Energy systems within the Atlantic provinces are very integrated (electricity, gasoline, natural gas, etc.) and trade between the four provinces is constant. The Atlantic provinces also trade energy to other provinces and internationally, especially with the six states in New England (Maine, New Hampshire, Vermont, Massachusetts, Connecticut and Rhode Island).

What is trade?

Different types of energy, like nearly all products and services, are traded, or purchased and sold, across provincial and international borders every minute.

Exports are products or services that a business in one country sells to customers in another country. This also happens from state-to-state or province-to-province (known as interprovincial trade). A familiar example for exports would be electricity generated by hydroelectric dams in Newfoundland and Labrador being sold to customers in the United States (some via Québec).

Exports impact an economy by increasing revenue for the seller’s economy, growing the Gross Domestic Product (GDP). GDP increases as an economy exports more than it imports. Exports are good because they essentially use money from the customers’ country to help generate jobs and taxes in the seller’s country.

Imports are products or services that a producer in another country sells to customers here. An example would be natural gas, which flows largely from western Canada and the United States through New England and eventually to thousands of customers in New Brunswick and Nova Scotia.

Source: Atlantica’s Fuel for Thought Podcast, Energy Trade 101: How does energy trade impact New England and Atlantic Canada?

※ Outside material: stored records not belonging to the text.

/-- 30 R101 "Decode totality" with the formulas of R100. -/
def Obligations.DecodeMatrixIsTotal : Prop :=
  ∀ op : Byte,
    (quintuple op).x < 4 ∧ (quintuple op).y < 8 ∧ (quintuple op).z < 8 ∧ (quintuple op).p < 4 ∧ (quintuple op).q < 2 ∧
    (quintuple op).x = op.toNat / 64 ∧ (quintuple op).y = op.toNat / 8 % 8 ∧ (quintuple op).z = op.toNat % 8 ∧
    (quintuple op).p = (quintuple op).y / 2 % 4 ∧ (quintuple op).q = (quintuple op).y % 2 ∧
    op.toNat = (quintuple op).x * 64 + (quintuple op).y * 8 + (quintuple op).z ∧
    (quintuple op).y = 2 * (quintuple op).p + (quintuple op).q

/-- One or more words for each format of 30 R103, written out from 30 R119 to R126 (and 95 section 1); most are those
rules' own examples, and DD 36 05 2A is written from 30 R124's list and the format DD_OP_D_N. -/
def Obligations.WorkedWordsDecode : Prop :=
  decode [0x89, 0x7C] = .ok (.adcA_n 0x7C, []) ∧ decode [0x78] = .ok (.ldA_B, []) ∧
  decode [0x21, 0x34, 0x12] = .ok (.ldHL_nn 0x1234, []) ∧ decode [0x20, 0xFC] = .ok (.jrNZ 0xFC, []) ∧
  decode [0xCB, 0xDD] = .ok (.set3_L, []) ∧ decode [0xDD, 0x29] = .ok (.addIX_IX, []) ∧
  decode [0xDD, 0x7E, 0xFE] = .ok (.ldA_IXd 0xFE, []) ∧ decode [0xDD, 0x36, 0x05, 0x2A] = .ok (.ldIXd_n 0x05 0x2A, []) ∧
  decode [0xDD, 0x2A, 0x00, 0x40] = .ok (.ldIX_mem 0x4000, []) ∧
  decode [0xDD, 0xCB, 0x05, 0xC6] = .ok (.set0_IXd 0x05, []) ∧ decode [0xE6] = .ok (.reti, [])

/-- 30 R127 and the lists of 30 R119, R124, R125, R126: exactly these bytes have no arm in their table; 12 of the main
table, 8 of the bit table, 217 of the index table (all but R124's 38 and 0xCB), 225 of the index+bit table (90 C11). -/
def Obligations.UndefinedBytes : Prop :=
  (∀ op : Byte, armOf .none op = .undefined ↔
    op ∈ [0x07, 0x0F, 0x17, 0x1F, 0x27, 0xE3, 0xEB, 0xED, 0xFD, 0xEE, 0xF6, (0xFE : Byte)]) ∧
  (∀ op : Byte, armOf .bit op = .undefined ↔ 0x30 ≤ op.toNat ∧ op.toNat ≤ 0x37) ∧
  (∀ op : Byte, armOf .index op = .undefined ↔
    op ∉ [0x09, 0x19, 0x29, 0x39, 0x21, 0x22, 0x23, 0x2A, 0x2B, 0x34, 0x35, 0x36, 0x46, 0x4E, 0x56, 0x5E, 0x66, 0x6E,
      0x7E, 0x70, 0x71, 0x72, 0x73, 0x74, 0x75, 0x77, 0x86, 0x8E, 0x96, 0x9E, 0xA6, 0xAE, 0xB6, 0xBE, 0xE1, 0xE5, 0xE9,
      0xF9, (0xCB : Byte)]) ∧
  ((List.range 256).filter fun k => (armOf .index (BitVec.ofNat 8 k)).isUndefined).length = 217 ∧
  (∀ d : Byte, ((List.range 256).filter fun k => (armOf (.indexBit d) (BitVec.ofNat 8 k)).isUndefined).length = 225) ∧
  (∀ d op : Byte, (quintuple op).z ≠ 6 ∨ op = 0x36 ↔ armOf (.indexBit d) op = .undefined)

/-! ## The step (41) -/

/-- A STEP RUNS THE DECODED INSTRUCTION. On the REF bus, where the bytes at `PC` decode to `i`, the step is `exec i` at
the state in which all the instruction's bytes have been fetched (that the operand bytes are fetched before the meaning
runs is DEDUCED, log entry 11); then the event `ExecutedInstruction` (41 R180), and no prefix is active any more. The
zero test does not fire, since every arm has a cost (41 R193). -/
def Obligations.StepRunsTheDecodedInstruction : Prop :=
  ∀ (s : State) (i : Instr) (rest : List Byte), s.ready → decode s.codeBytes = .ok (i, rest) →
    WellFormed i = true ∧
    ∃ t, exec i (s.fetched (encode i)) = .next t ∧
      step s = .next ((t.emit .executedInstruction).writePfx .none) ∧
      (s.fetched (encode i)).pc = s.pc + BitVec.ofNat 16 (encode i).length ∧
      (s.fetched (encode i)).cycles = 0 ∧ (s.fetched (encode i)).mem = s.mem

/-- 41 R194, 60 R371: on the REF bus the step ends in `DecodeFailure` exactly where the bytes at `PC` have no arm. The
fault records the bytes fetched and the address of the first; `PC` is past them, their reads are in the trace, `cycles`
is 0, the machine is faulted, and `LATCH` has changed only after 0xDD 0xCB. -/
def Obligations.StepFailsExactlyWithoutArm : Prop :=
  ∀ s : State, s.ready →
    ((∃ left first bytes, step s = .fault (.decodeFailure left first bytes)) ↔
      ∃ e, decode s.codeBytes = .error e) ∧
    ∀ left first bytes, step s = .fault (.decodeFailure left first bytes) →
      first = s.pc ∧ bytes = s.codeBytes.take bytes.length ∧
      (bytes.length = 1 ∨ bytes.length = 2 ∨ bytes.length = 4) ∧
      left.pc = s.pc + BitVec.ofNat 16 bytes.length ∧ left.trace.length = s.trace.length + bytes.length ∧
      left.cycles = 0 ∧ left.faulted = true ∧ left.mem = s.mem ∧ left.af = s.af ∧ left.bc = s.bc ∧ left.de = s.de ∧
      left.hl = s.hl ∧ left.ix = s.ix ∧ left.sp = s.sp ∧ s.sameControl { left with faulted := s.faulted } ∧
      (left.latch = s.latch ∨ bytes.take 2 = [0xDD, 0xCB])

/-- 41 R181: a machine that is not powered, or is faulted, does nothing. 41 R184: the halted step costs 4 and does
nothing else. -/
def Obligations.IdleSteps : Prop :=
  (∀ s : State, s.powered = false ∨ s.faulted = true → step s = .next s) ∧
  ∀ s : State, s.powered = true → s.faulted = false → s.halted = true → s.resetLine = false → s.nmiLine = false →
    (s.intLine && s.iff) = false →
    step s = .next { s with
      cycles := 4, pfx := .none, events := s.events ++ [.executingInstruction, .executedInstruction] }

/-- 41 R193, R194; 70 R425: a powered step that ends in a next state has cost at least 3 and at most 27, on any bus. -/
def Obligations.StepCostBounds : Prop :=
  ∀ s t : State, s.powered = true → s.faulted = false → step s = .next t → 3 ≤ t.cycles ∧ t.cycles ≤ 27

/-- 60 R374: every fatal condition of a step leaves a faulted machine, and a later step changes nothing. -/
def Obligations.FaultStopsTheMachine : Prop :=
  ∀ (s : State) (f : Fault), step s = .fault f →
    (∃ left first bytes, f = .decodeFailure left first bytes ∧ left.faulted = true ∧ left.powered = true ∧
      step left = .next left) ∨
    (∃ left kind a, f = .configurationError left kind a ∧ left.faulted = true ∧ left.powered = true ∧
      step left = .next left)

/-- 20 R65: on the REF bus every complete instruction answers a next state, and the bus is the REF bus after it. On any
bus a complete instruction faults only with `ConfigurationError`, without its cost (60 R372), and none is refused. -/
def Obligations.EveryInstructionRunsOnRefBus : Prop :=
  (∀ (i : Instr) (s : State), WellFormed i = true → s.onRefBus → ∃ t, exec i s = .next t ∧ t.onRefBus) ∧
  (∀ i : Instr, WellFormed i = true → onlyConfigurationError i) ∧
  ∀ (i : Instr) (s : State) (r : Refusal), exec i s ≠ .refused r

/-! ## Invariants -/

/-- Every step keeps the invariant: memory in canonical form (log entry 4: the model's choice), no prefix active between
steps (10 R47). -/
def Obligations.StepKeepsInv : Prop := ∀ s t : State, s.inv → step s = .next t → t.inv

/-- The invariant holds of the state after reset. -/
def Obligations.ResetMeetsInv : Prop := State.reset.inv

/-- 60 R381: "While halted, PC holds the address of the HALT byte", kept by every step on the REF bus; and the bus stays
the REF bus. -/
def Obligations.StepKeepsHaltInv : Prop := ∀ s t : State, s.haltInv → step s = .next t → t.haltInv

/-! ## The flags (10 section 3, 40) -/

/-- 10 R31: every read of `F` returns the stored byte with bit 1 forced to 1 and bits 3 and 5 to 0, whatever was
written; writing `F` and reading it back gives the masked byte, and `A` is unchanged. 30 R115: the conditions, by their
index, read the named flags; a relative jump uses the first four. -/
def Obligations.FlagReadsAndConditions : Prop :=
  (∀ (s : State) (v : Byte),
    s.readF = (loByte s.af ||| 0x02) &&& ~~~0x28 ∧
    s.readF.getLsbD 1 = true ∧ s.readF.getLsbD 3 = false ∧ s.readF.getLsbD 5 = false ∧
    (s.writeF v).readF = (v ||| 0x02) &&& ~~~0x28 ∧ (s.writeF v).readA = s.readA ∧
    loByte (s.readStackReg .af) = s.readF ∧ hiByte (s.readStackReg .af) = s.readA) ∧
  (∀ (f : Byte) (cc : Cond), condHolds f cc =
    [!f.getLsbD 6, f.getLsbD 6, !f.getLsbD 0, f.getLsbD 0, !f.getLsbD 2, f.getLsbD 2, !f.getLsbD 7, f.getLsbD 7].getD
      (codeCond cc) false) ∧
  [RelCond.nz, .z, .nc, .c].map (fun cc => codeCond (relCond cc)) = [0, 1, 2, 3]

/-- 40 R148: the half-carry tables agree with nibble arithmetic for every operand pair and carry or borrow in. -/
def Obligations.HalfCarryTables : Prop :=
  ∀ (before value : Byte) (cin : Bool),
    (hcAdd.getD (halfCarryIndex before value (BitVec.ofNat 8 (before.toNat + value.toNat + cin.toNat))) false = true ↔
      before.toNat % 16 + value.toNat % 16 + cin.toNat > 15) ∧
    (hcSub.getD (halfCarryIndex before value (BitVec.ofInt 8 ((before.toNat : Int) - value.toNat - cin.toNat))) false = true ↔
      before.toNat % 16 < value.toNat % 16 + cin.toNat)

/-- 43 R250, R251 with 40 R155, R149: encoding, effect, cost of `ADD` and `ADC` in every form, on the REF bus: what they
leave in `A` and in each flag, as arithmetic on numbers; the reserved flag bits read as always. The carry in is 0 for
`ADD` and the flag `C` for `ADC`. -/
def Obligations.AddArithmetic : Prop :=
  ∀ (op : AluOp) (src : AluSrc) (i : Instr), op = .add ∨ op = .adc → Form.alu op src = some i →
    decodesTo (bytesOfAlu op src) i ∧ onlyConfigurationError i ∧
    ∀ s : State, s.onRefBus →
      let cin : Nat := if op = .adc then (s.readF.getLsbD 0).toNat else 0
      let total := s.readA.toNat + (s.valueSrc src).toNat + cin
      let signed : Int := s.readA.toInt + (s.valueSrc src).toInt + cin
      ∃ t, exec i s = .next t ∧ t = { (s.afterSrc src) with af := t.af, cycles := s.cycles + costAlu src } ∧
        t.readA.toNat = total % 256 ∧
        (t.readF.getLsbD 7 = true ↔ 128 ≤ total % 256) ∧ (t.readF.getLsbD 6 = true ↔ total % 256 = 0) ∧
        (t.readF.getLsbD 4 = true ↔ s.readA.toNat % 16 + (s.valueSrc src).toNat % 16 + cin > 15) ∧
        (t.readF.getLsbD 2 = true ↔ signed < -128 ∨ 127 < signed) ∧ (t.readF.getLsbD 0 = true ↔ 255 < total)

Imports are often considered less helpful for an economy than exports, but they are still important. Atlantic Canada does not or cannot produce everything used in the region (from producing natural gas to fuel manufacturing businesses to growing oranges in the winter).  Imports are also important because many Atlantic Canadian businesses add value to raw products imported from another country, such as importing crude oil and refining it to make gasoline and diesel.

A trade balance is the difference between what a country imports and exports. If it imports relatively too much, it has a trade deficit, which can devalue its currency.

What role will energy trade play in Atlantic Canada’s net-zero future?

Trading energy internationally can play an important and growing role in Atlantic Canada’s net-zero future.

It is reasonable to expect that energy trade between the Atlantic provinces and United States, especially the New England states, will continue in the future as both regions benefit. For examples, 8 in 10 cars on the road in New England are powered with Canadian fuel. The New England states forecast electricity demand will increase from 119,000 GWh in 2024 to 140,000 GWh in 2033, and Atlantic Canada’s world-class onshore and offshore wind resources could help meet this growing demand.

Several clean fuel projects are in development across Atlantic Canada including hydrogen and sustainable aviation fuel, which is planned to export energy to European customers. It is reasonable to expect that Atlantic Canada’s future trade will see energy exports grow to serve existing and new markets, enabling diversification while growing the local energy sector.